[Saved data entries]

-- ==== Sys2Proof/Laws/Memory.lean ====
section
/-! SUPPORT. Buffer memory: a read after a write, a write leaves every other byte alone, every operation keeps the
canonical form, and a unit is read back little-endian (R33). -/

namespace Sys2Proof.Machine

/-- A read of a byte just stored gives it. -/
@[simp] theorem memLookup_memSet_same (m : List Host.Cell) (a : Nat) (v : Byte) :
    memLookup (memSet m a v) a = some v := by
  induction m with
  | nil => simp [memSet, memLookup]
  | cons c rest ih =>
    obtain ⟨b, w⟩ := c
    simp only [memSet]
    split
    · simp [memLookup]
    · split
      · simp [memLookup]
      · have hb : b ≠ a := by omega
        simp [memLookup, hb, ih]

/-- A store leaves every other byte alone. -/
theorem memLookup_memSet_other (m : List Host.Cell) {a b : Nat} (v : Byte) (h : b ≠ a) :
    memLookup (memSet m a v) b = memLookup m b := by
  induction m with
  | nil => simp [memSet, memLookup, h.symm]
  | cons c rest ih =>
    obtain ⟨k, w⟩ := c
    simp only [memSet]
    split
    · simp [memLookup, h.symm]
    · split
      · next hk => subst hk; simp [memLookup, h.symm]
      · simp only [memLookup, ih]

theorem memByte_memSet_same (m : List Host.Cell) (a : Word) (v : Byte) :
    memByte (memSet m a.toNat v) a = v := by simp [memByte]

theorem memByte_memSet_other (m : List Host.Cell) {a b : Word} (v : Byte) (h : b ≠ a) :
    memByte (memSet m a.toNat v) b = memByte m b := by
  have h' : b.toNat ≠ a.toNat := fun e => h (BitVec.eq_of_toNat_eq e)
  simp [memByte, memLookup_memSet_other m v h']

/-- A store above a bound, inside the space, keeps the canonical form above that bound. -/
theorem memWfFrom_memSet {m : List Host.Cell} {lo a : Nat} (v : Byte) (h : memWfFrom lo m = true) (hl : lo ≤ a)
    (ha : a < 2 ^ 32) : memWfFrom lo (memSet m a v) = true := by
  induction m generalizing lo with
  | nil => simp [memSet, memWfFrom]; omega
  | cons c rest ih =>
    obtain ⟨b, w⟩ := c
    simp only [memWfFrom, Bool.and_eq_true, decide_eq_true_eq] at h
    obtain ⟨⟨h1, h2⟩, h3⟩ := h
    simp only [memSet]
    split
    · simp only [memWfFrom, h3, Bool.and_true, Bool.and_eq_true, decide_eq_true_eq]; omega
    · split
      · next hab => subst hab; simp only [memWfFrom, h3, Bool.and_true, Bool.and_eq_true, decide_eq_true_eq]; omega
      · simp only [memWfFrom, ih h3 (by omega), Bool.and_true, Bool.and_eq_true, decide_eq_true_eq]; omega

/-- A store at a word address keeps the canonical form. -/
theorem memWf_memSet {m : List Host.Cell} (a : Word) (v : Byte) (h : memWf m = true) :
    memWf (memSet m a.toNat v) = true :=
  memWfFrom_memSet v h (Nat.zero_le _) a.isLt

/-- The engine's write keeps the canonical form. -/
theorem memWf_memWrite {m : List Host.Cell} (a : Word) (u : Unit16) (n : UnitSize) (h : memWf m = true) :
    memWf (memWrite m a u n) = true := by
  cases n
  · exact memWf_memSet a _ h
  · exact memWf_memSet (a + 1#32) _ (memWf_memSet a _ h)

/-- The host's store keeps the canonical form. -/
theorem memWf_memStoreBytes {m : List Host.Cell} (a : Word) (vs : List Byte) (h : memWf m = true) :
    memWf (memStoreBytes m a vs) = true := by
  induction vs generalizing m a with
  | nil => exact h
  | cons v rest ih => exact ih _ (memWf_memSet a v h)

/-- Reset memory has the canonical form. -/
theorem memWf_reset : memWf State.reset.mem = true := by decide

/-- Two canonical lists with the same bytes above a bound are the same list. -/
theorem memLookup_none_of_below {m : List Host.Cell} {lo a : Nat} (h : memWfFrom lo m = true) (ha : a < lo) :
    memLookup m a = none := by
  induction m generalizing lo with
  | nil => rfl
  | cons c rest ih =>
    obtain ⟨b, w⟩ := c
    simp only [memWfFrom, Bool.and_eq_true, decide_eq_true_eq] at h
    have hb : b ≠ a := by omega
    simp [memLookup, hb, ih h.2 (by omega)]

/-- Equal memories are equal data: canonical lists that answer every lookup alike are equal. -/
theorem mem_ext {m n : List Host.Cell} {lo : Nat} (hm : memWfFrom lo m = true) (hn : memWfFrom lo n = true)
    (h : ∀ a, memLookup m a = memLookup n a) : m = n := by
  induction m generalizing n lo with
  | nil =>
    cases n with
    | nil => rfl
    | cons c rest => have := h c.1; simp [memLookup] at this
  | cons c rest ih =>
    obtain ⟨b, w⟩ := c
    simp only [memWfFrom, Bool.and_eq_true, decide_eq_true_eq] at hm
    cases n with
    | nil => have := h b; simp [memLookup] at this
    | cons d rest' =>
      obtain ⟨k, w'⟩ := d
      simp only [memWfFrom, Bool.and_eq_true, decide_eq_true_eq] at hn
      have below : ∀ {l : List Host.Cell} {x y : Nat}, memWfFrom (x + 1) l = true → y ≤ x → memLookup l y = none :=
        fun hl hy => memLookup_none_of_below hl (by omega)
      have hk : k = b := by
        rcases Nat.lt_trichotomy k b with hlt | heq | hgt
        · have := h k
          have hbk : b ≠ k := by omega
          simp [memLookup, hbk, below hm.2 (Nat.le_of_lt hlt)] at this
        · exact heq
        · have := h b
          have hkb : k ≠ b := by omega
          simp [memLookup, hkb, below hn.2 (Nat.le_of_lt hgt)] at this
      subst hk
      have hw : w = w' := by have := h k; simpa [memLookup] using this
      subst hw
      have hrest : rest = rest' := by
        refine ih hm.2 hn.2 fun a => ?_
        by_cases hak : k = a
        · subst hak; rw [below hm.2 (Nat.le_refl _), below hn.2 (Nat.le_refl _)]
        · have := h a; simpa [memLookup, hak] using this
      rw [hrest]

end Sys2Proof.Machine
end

...

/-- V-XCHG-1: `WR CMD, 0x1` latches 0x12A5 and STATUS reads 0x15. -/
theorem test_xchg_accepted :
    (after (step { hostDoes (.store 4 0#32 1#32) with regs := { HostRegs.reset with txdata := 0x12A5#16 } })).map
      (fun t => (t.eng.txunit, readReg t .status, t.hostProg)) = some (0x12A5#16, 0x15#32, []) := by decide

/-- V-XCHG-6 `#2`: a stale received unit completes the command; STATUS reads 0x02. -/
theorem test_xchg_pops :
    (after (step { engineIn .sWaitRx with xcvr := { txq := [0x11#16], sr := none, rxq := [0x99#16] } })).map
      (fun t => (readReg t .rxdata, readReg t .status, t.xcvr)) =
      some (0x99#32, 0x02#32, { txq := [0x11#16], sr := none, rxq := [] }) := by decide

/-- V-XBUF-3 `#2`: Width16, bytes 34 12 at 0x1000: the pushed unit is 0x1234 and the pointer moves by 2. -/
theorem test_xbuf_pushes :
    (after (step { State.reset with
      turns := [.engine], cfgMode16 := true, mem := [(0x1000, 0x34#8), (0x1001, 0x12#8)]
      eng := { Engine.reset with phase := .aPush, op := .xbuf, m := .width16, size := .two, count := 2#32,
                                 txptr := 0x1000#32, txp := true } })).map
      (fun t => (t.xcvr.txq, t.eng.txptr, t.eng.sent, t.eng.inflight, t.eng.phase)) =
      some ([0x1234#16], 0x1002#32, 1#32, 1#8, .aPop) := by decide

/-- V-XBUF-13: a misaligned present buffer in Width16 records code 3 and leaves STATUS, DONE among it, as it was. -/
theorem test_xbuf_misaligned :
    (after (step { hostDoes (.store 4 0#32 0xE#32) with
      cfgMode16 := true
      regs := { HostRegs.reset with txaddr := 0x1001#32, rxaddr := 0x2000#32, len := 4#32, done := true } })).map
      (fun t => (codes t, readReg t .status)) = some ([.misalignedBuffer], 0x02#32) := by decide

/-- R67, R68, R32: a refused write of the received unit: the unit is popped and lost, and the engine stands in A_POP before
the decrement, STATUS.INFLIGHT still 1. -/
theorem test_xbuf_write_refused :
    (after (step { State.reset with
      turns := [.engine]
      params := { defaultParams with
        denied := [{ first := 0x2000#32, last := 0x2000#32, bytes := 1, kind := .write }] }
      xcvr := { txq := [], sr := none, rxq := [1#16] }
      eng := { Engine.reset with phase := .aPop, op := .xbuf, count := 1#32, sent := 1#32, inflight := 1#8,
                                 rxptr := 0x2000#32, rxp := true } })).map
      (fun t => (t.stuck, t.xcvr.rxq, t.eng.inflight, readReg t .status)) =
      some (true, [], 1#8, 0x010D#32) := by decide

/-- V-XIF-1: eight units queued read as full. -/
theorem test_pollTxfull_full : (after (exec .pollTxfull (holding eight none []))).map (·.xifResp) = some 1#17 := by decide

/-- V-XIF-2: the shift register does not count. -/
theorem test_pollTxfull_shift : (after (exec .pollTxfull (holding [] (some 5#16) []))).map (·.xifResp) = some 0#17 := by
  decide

--

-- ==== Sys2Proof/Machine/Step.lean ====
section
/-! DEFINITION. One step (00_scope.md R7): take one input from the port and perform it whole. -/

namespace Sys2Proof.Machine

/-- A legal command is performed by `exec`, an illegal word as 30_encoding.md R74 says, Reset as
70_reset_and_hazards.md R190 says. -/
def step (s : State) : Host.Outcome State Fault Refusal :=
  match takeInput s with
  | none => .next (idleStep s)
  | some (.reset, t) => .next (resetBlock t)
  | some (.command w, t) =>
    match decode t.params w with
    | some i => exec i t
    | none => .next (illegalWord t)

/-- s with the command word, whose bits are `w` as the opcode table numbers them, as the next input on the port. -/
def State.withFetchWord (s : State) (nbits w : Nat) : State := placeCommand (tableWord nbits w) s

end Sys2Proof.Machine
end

● GOAL OF THE EXERCISE:
The answer should consist of every line above in which "holding" appears.

● FINISHED TASK:
theorem test_pollTxfull_full : (after (exec .pollTxfull (holding eight none []))).map (·.xifResp) = some 1#17 := by decide
theorem test_pollTxfull_shift : (after (exec .pollTxfull (holding [] (some 5#16) []))).map (·.xifResp) = some 0#17 := by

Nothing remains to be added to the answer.